-- Problem description --
Only the lines below, from the one with "def Phase.carrierUp : Phase → Bool" through the one with "s.revert (.fault r.kind)", are to be written out, exactly.

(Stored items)
-- ==== Sys2Proof/Machine/Reaction.lean ====
section
/-! DEFINITION. The class reactions (R156 to R160): halting, reversion (R92) and the second failure, and the end of an
event, at which the reaction it owes is applied. -/

namespace Sys2Proof.Machine

/-- R92 step 4, R124: the Switch Engine and the Trim Engine stop the work of the change. -/
def Part.stopEngines (s : Part) : Part :=
  let s' := s.idleWalk
  s'.setTrim { s'.trim with deferred := [] }

/-- R93, R157: entry to HALTED. The slot is emptied while the change record still stands (DESIGN CHOICE,
notes/assumptions/18.md). A class A fault taken in HALTED changes nothing. -/
def Part.halt (s : Part) : Part :=
  if s.isHalted then s
  else
    let s1 := (s.emptySlot.endCondition .outOfTolerance .nothing).forceZero.stopEngines
    s1.setSeq { s1.seq with mode := .halted, active := none, ootRun := 0, ootRaised := false }

/-- R92, steps 1 and 2: the change record of a reversion. -/
def Change.reverted (c : Change) (b : Bank) (cause : Cause) : Change :=
  { c with
    fromPat := c.toPat
    toPat := match c.fromPat with
      | some p => if b.patDefined p then some p else none
      | none => none
    source := .internal
    kind := .revert
    cause := some cause
    group := 0
    verify := 0
    phaseDeadline := none
    settleDeadline := none
    adopted := false }

/-- R92, R142: a reversion starts. -/
def Part.revert (cause : Cause) (s : Part) : Part :=
  let s1 := s.modifyChange fun c => c.reverted s.bank cause
  let s2 := s1.emptySlot.stopEngines.refillTrim
  let s3 := s2.modifyChange fun c => { c with moves := s2.movesNeeded c.toPat }
  s3.endRamp.enterPhases Part.slotTaken

/-- R159: the phases whose second failure leaves the array in pattern. -/
def Phase.carrierUp : Phase → Bool
  | .rampToTrim | .trimming | .verifying | .rampFinal => true
  | .rampDown | .muting | .switching | .presetting => false

/-- R159: the phase at the raise is one of those. -/
def Situation.carrierUp : Situation → Bool
  | .changing p => p.carrierUp
  | _ => false

/-- R159: the reversion is given up in IN_PATTERN DEGRADED with REVERT_INCOMPLETE. -/
def Part.giveUp (r : Raised) (p : Pat) (s : Part) : Part :=
  let s1 := s.setSeq
    { s.seq with mode := .inPattern, sub := .degraded, active := some p, ootRun := 0, ootRaised := false, restore := 0 }
  let s2 := (s1.rampInPattern (s1.bank.degradedLevel p)).emptySlot
  (s2.raiseUnder .revertIncomplete .nothing .c r.situation r.pats).raiseInPattern

/-- R159: a second failure. -/
def Part.secondFailure (r : Raised) (c : Change) (s : Part) : Part :=
  match c.toPat with
  | none => s.halt
  | some p => if r.situation.carrierUp then s.giveUp r p else s.halt

/-- R158, R159: the class B reaction, which meets a change in flight. Where the change itself has ended within the event
(a TRIM_EXHAUSTED of VERIFYING whose round completes it) nothing is turned back, or the change that was taken from the
slot in the event is (notes/assumptions/47.md). -/
def Part.turnBack (r : Raised) (s : Part) : Part :=
  match s.change? with
  | none => s
  | some c =>
    match c.kind with
    | .revert => s.secondFailure r c
    | .normal | .reseat => s.revert (.fault r.kind)

/-- R156: the first raise of a class that the event owes a reaction for. R158 takes a reversion's cause from the first
class B fault recorded; where the first raised finds no place in the list it gives the cause all the same, and R159's phase
(DESIGN CHOICE, notes/assumptions/52.md). -/
def Part.firstOwed (s : Part) (cls : FaultClass) : Option Raised := s.raised.find? fun r => r.cls == cls

/-- R156: the reaction of the highest class raised is applied, once. -/
def Part.reactOnce (s : Part) : Part :=
  let s' := s.setRaised []
  match s.firstOwed .a, s.firstOwed .b, s.firstOwed .c with
  | some _, _, _ => s'.halt
  | none, some r, _ => s'.turnBack r
  | none, none, some _ => s'.degrade
  | none, none, none => s'

/-- R150, R156: the reactions an event owes. Raises that a reaction itself makes are reacted to in turn (DESIGN CHOICE,
notes/assumptions/14.md): at most a reversion, a second failure and a class C reaction follow one another. -/
def Part.react : Nat → Part → Part
  | 0, s => s.setRaised []
  | n + 1, s => if s.raised.isEmpty then s else Part.react n s.reactOnce

/-- R150: the reactions that the event owes so far are applied. -/
def Part.settle (s : Part) : Part := Part.react 4 s

/-- R150, R162, R184: an event: its steps, the reaction it owes, and the lines it leaves. Nothing is owed from an
earlier event. A part held in reset by RESET_N takes no event (R8). -/
def Part.event (op : Part → Part) (s : Part) : Part :=
  if s.held then s else (op (s.setRaised [])).settle.drivePins

end Sys2Proof.Machine
end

-- Problem solution --
def Phase.carrierUp : Phase → Bool
  | .rampToTrim | .trimming | .verifying | .rampFinal => true
  | .rampDown | .muting | .switching | .presetting => false

/-- R159: the phase at the raise is one of those. -/
def Situation.carrierUp : Situation → Bool
  | .changing p => p.carrierUp
  | _ => false

/-- R159: the reversion is given up in IN_PATTERN DEGRADED with REVERT_INCOMPLETE. -/
def Part.giveUp (r : Raised) (p : Pat) (s : Part) : Part :=
  let s1 := s.setSeq
    { s.seq with mode := .inPattern, sub := .degraded, active := some p, ootRun := 0, ootRaised := false, restore := 0 }
  let s2 := (s1.rampInPattern (s1.bank.degradedLevel p)).emptySlot
  (s2.raiseUnder .revertIncomplete .nothing .c r.situation r.pats).raiseInPattern

/-- R159: a second failure. -/
def Part.secondFailure (r : Raised) (c : Change) (s : Part) : Part :=
  match c.toPat with
  | none => s.halt
  | some p => if r.situation.carrierUp then s.giveUp r p else s.halt

/-- R158, R159: the class B reaction, which meets a change in flight. Where the change itself has ended within the event
(a TRIM_EXHAUSTED of VERIFYING whose round completes it) nothing is turned back, or the change that was taken from the
slot in the event is (notes/assumptions/47.md). -/
def Part.turnBack (r : Raised) (s : Part) : Part :=
  match s.change? with
  | none => s
  | some c =>
    match c.kind with
    | .revert => s.secondFailure r c
    | .normal | .reseat => s.revert (.fault r.kind)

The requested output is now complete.